• _DATA EXCERPTS_:
theorem witness_Fabric : bits ((State.reset.setMr offFABCFG 0xA03E801F4).mrN offFABCFG) 31 16 ≠ 0 ∧ bits ((State.reset.setMr offFABCFG 0xA000001F4).mrN offFABCFG) 31 16 = 0
    ∧ (demo.die 1).dead = false ∧ ((demo.modDie 1 fun d => { d with dead := true }).die 1).dead = true ∧ (∃ l, demo.launch? 1 = some l ∧ l.dev = 0)
    ∧ demo.hub.waves.length < 4 ∧ 4 ≤ ({ demo.hub with waves := List.replicate 4 { num := 0 } } : Hub).waves.length
    ∧ (let ps := List.replicate 64 ({ i := 0, c := 0, l := 0, busy := false, act := false } : PassSum)
      let s (p : Option (List PassSum)) : State := { demo with
        hub := { waves := [{ num := 0, pass1 := p }], waveNum := 1 }, launches := demo.launches.map fun e => (e.1, { e.2 with zeroWave := some 0 }) }
      (∃ w, (s none).hub.waves.find? (fun w => decide (w.num = 0)) = some w ∧ w.pass1 = none)
      ∧ (∃ w, (s (some ps)).hub.waves.find? (fun w => decide (w.num = 0)) = some w ∧ w.pass1 = some ps) ∧ ps.length = 64
      ∧ (∃ l, (s (some ps)).launch? 1 = some l ∧ l.job = 3 ∧ l.zeroWave = some 0) ∧ (s none).busy 0 3 = true
      ∧ ({ s none with g := {}, rest := [], gangs := [], teams := [], tasks := [] } : State).busy 0 3 = false) := by
  refine ⟨?_, ?_, ?_, ?_, exSome ?_, ?_, ?_, ⟨exSome ?_, exSome ?_, ?_, exSome ?_, ?_, ?_⟩⟩ <;> decide +kernel

/-! ## Time, host queues, the platform -/

/-- The demo at Thyme 100 with die 0's interval 90 to 110, H and TMCFG as given. -/
def clocked (h cap : Nat) : State :=
  let s := { demo with hub := { demo.hub with thyme := 100, h := BitVec.ofNat 64 h } }
  ((s.setMr offTMCFG (BitVec.ofNat 64 (cap * 2 ^ 16 + 50))).modDie 0 fun d => { d with e := 90, l := 110, h := BitVec.ofNat 64 h })
/-- A stamped store of the first group to the cell at 0x1000. -/
def stamped (arrived : Bool) (outcome : Nat) : Stamped :=
  { id := 85, owner := 1, launch := 1, job := 3, die := 0, core := 0, slot := 0, secure := false, addr := 0x1000, iaddr := 0x1200, handle := 0, ofs := 0x1000, cell := 0x1000
    stamp := 110, val := 0x77, since := 0, arrived := arrived, outcome := outcome }
def stamping (h : Nat) (arrived : Bool) (outcome : Nat) : State := { clocked h 1024 with fab := { stamped := [stamped arrived outcome] } }

theorem witness_TimeInstructions : (clocked 50 1024).Sound
    ∧ (let f : Fields := fl (.sreg 1) (.sreg 2) (.sreg 3)
      let s (a b : Nat) := rs (mem (clocked 50 1024) 0x1000 32 (20 + 2 ^ 64 * 7 + 2 ^ 128 * 10 + 2 ^ 192 * 8)) [(2, a), (3, b)]
      Executes .c false (dab f) f (s 0x1000 25) ∧ (s 0x1000 25).joinedNow 0 = true ∧ demo.joinedNow 0 = false
      ∧ (∃ r, (s 0x1008 25).checkElem .r 2 32 0 ((s 0x1008 25).va f).toNat = .error r ∧ r.cause = 0x15)
      ∧ (∃ x, (s 0x1000 25).checkElem .r 2 32 0 ((s 0x1000 25).va f).toNat = .ok x ∧ x.tgt = 0 ∧ (s 0x1000 25).anyBad (memKey 0 x.ofs) 32 = false
        ∧ (List.range 4).map (fun i => leVal ((List.range 8).map fun j => (s 0x1000 25).cohByte (memKey 0 x.ofs + 8 * i + j))) = [20, 7, 10, 8])
      ∧ ((s 0x1000 25).vb f).toNat = 25 ∧ ((s 0x1000 15).vb f).toNat = 15 ∧ ((s 0x1000 5).vb f).toNat = 5
      ∧ (s 0x1000 25).myStamped 1 = none ∧ (∃ r, (s 0x1008 25).checkElem .rw 1 32 0 ((s 0x1008 25).va f).toNat = .error r ∧ r.cause = 0x15)
      ∧ (∃ x, (s 0x1000 25).checkElem .rw 1 32 0 ((s 0x1000 25).va f).toNat = .ok x ∧ x.ofs = 0x1000) ∧ (s 0x1000 25).storesOut 1 = false ∧ (s 0x1000 25).g.wait = .run
      ∧ ((s 50 0).va f).toNat ≤ ((s 50 0).die 0).h.toNat ∧ ((s 50 0).die 0).h.toNat < ((s 51 0).va f).toNat ∧ 0 < (s 51 0).cwcap)
    ∧ (∀ n : Nat, n < 4 → (stamping 50 true n).myStamped 1 = some (stamped true n))
    ∧ (∃ g, ({ clocked 50 1024 with now := 1024, g := { demo.g with wait := .blocked .cwait 0 60 0 } } : State).group? 1 = some g ∧ g.wait = .blocked .cwait 0 60 0)
    ∧ (clocked 50 1024).cwcap = 1024 := by
  refine ⟨sound_of ?_, ⟨execs ?_, ?_, ?_, exErr ?_, exOk ?_, ?_, ?_, ?_, ?_, exErr ?_, exOk ?_, ?_, ?_, ?_, ?_, ?_⟩, ?_, exSome ?_, ?_⟩ <;> decide +kernel
/-- TIME gives both bounds; LDAS takes the older value as of 15; STSC of an installed store gives its stamp (R436, R437, R434). -/
theorem test_time : (∃ t, exec (.time (fl (.sreg 1) .none (.sreg 3))) (clocked 50 1024) = .next t ∧ t.g.sreg 1 = 90 ∧ t.g.sreg 3 = 110)
    ∧ ∃ t, exec (.stsc (fl (.sreg 1) (.sreg 2) (.sreg 3))) (stamping 50 true 1) = .next t ∧ t.g.sreg 1 = 110 ∧ t.mrN (offTCWCNT 0) = 1 := ⟨exNext (by decide +kernel), exNext (by decide +kernel)⟩

theorem witness_Horizon : (stamping 50 false 0).thyme = 100
    ∧ (∃ d : Nat, d < 8 ∧ (clocked 50 1024).joinedNow d = true) ∧ (∀ d, d < 8 → demo.joinedNow d = false) ∧ (stamping 50 true 0).Sound
    ∧ (let s := { stamping 50 true 0 with hub := { (stamping 50 true 0).hub with h := 110 } }
      s.fab.stamped.filter (fun w => w.arrived && w.outcome = 0 && dieOfKey w.cell = 0 && decide (w.stamp.toNat ≤ s.hub.h.toNat)) = [stamped true 0]
      ∧ (s.die 0).h.toNat < s.hub.h.toNat ∧ s.leased (lineOf 0x1000) = false ∧ (stamped true 0).cell % 32 = 0)
    ∧ (demo.fab.stamped.any fun _ => true) = false
    ∧ ((stamping 50 false 0).fab.stamped.find? fun w => decide (w.id = 85)) = some (stamped false 0)
    ∧ (∀ x ∈ (stamping 50 false 0).fab.stamped, ((stamping 50 false 0).die (dieOfKey 0x1000)).h.toNat < x.stamp.toNat)
    ∧ demo.linkUp = true ∧ State.reset.linkUp = false := by
  refine ⟨?_, ⟨0, ?_⟩, ?_, sound_of ?_, ?_, ?_, ?_, ?_, ?_, ?_⟩ <;> decide +kernel
/-- The horizon comes to just below the joined die's E; its delivery installs the store and the cell's older value moves up (R430, R432). -/
theorem test_horizon : (∃ t, exec .horizonAdvance (clocked 50 1024) = .next t ∧ t.hub.h = 89)
    ∧ ∃ t, exec (.horizonDelivery 0) { mem (stamping 50 true 0) 0x1000 16 (20 + 2 ^ 64 * 7) with hub := { demo.hub with h := 110 } } = .next t
      ∧ t.cohLE 0x1000 8 = 110 ∧ t.cohLE 0x1008 8 = 0x77 ∧ t.cohLE 0x1010 8 = 20 ∧ t.cohLE 0x1018 8 = 7 := ⟨exNext (by decide +kernel), exNext (by decide +kernel)⟩

/-- Queue 0 of device 0 at host address 0, 2 entries, enabled, with one entry of a kind: job 3, sequence 5, word at 0x8000, and a body. -/
def queued (e : Nat) : State :=
  let s := ((((demo.setMr (offHQ 0 0 0x00) 0).setMr (offHQ 0 0 0x08) 3).setMr (offHQ 0 0 0x10) 1).setMr (offHQ 0 0 0x18) 0)
  mem ((s.setMr (offDXRT 32 0) (2 ^ 63)).setMr (offDXRT 33 0) (2 ^ 63)) (hostKey 0) 128 e
def entry (kind : Nat) (body : Nat) : Nat := 2 ^ 256 * 5 + 2 ^ 320 * 0x8000 + 2 ^ 450 * 3 + 2 ^ 456 * kind + 2 ^ 512 * body

theorem witness_HostQueues : demo.linkUp = true ∧ State.reset.linkUp = false ∧ (1 : Word).toNat < 2 ^ (queued 0).hqLog 0 0 ∧ 2 ^ (queued 0).hqLog 0 0 ≤ (2 : Word).toNat
    ∧ (let s := queued (entry 0 rec5); let p := s.flushPosted
      s.hqEn 0 0 = true ∧ s.hqLog 0 0 ≠ 0 ∧ s.mrN (offHQ 0 0 0x18) ≠ s.mrN (offHQ 0 0 0x10) ∧ s.linkUp = true ∧ s.dieReady 0 = true
      ∧ rdLE p.mem (hostKey (s.mrN (offHQ 0 0 0x00) + 128 * s.mrN (offHQ 0 0 0x18))) 128 = entry 0 rec5
      ∧ bits (entry 0 rec5) 457 456 = 0 ∧ bits (entry 1 rec5) 457 456 = 1 ∧ bits (entry 2 (card 0 16)) 457 456 = 2
      ∧ qEntryBad 0 (entry 0 rec5) = false ∧ qEntryBad 0 (entry 1 rec5) = false ∧ qEntryBad 0 (entry 2 (card 0 16)) = false ∧ layoutValid (bits (entry 0 rec5) 255 192) = true
      ∧ qEntryBad 0 (entry 3 0) = true ∧ layoutValid (2 ^ 60) = false
      ∧ headerBad (p.wordOk 0 (entry 0 rec5)) (entry 0 rec5) = false ∧ headerBad (p.wordOk 0 (entry 0 rec5)) (entry 0 rec5 + 2 ^ 319) = true
      ∧ p.transferBad (card 0 16) = false ∧ p.transferBad (card 9 16) = true ∧ p.leastDill ([32, 33].filter fun k => p.routValid k (cardRout (card 0 16))) = some 32)
    ∧ (∃ l, demo.launch? 1 = some l ∧ l.cut = false) := by
  refine ⟨?_, ?_, ?_, ?_, ⟨?_, ?_, ?_, ?_, ?_, ?_, ?_, ?_, ?_, ?_, ?_, ?_, ?_, ?_, ?_, ?_, ?_, ?_, ?_, ?_⟩, exSome ?_⟩ <;> decide +kernel
/-- The entry's record goes to its die under a new launch; the head moves on (R445, R446). -/
theorem test_entry : ∃ t, exec (.queueEntryFetch 0 0) (queued (entry 0 rec5)) = .next t ∧ t.fab.recs.map (fun r => (r.launch, r.record.toNat)) = [(100, rec5)]
    ∧ (t.launch? 100).map (fun l => (l.job, l.seq, l.cwaddr)) = some (3, 5, 0x8000) ∧ t.mrN (offHQ 0 0 0x18) = 1 := exNext (by decide +kernel)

• _WORK ITEM_:
Restate word for word only the lines running from the beginning of the data to the line holding "l ∧ l.dev = 0)", both included.

• _ANSWER SECTION_:
theorem witness_Fabric : bits ((State.reset.setMr offFABCFG 0xA03E801F4).mrN offFABCFG) 31 16 ≠ 0 ∧ bits ((State.reset.setMr offFABCFG 0xA000001F4).mrN offFABCFG) 31 16 = 0
    ∧ (demo.die 1).dead = false ∧ ((demo.modDie 1 fun d => { d with dead := true }).die 1).dead = true ∧ (∃ l, demo.launch? 1 = some l ∧ l.dev = 0)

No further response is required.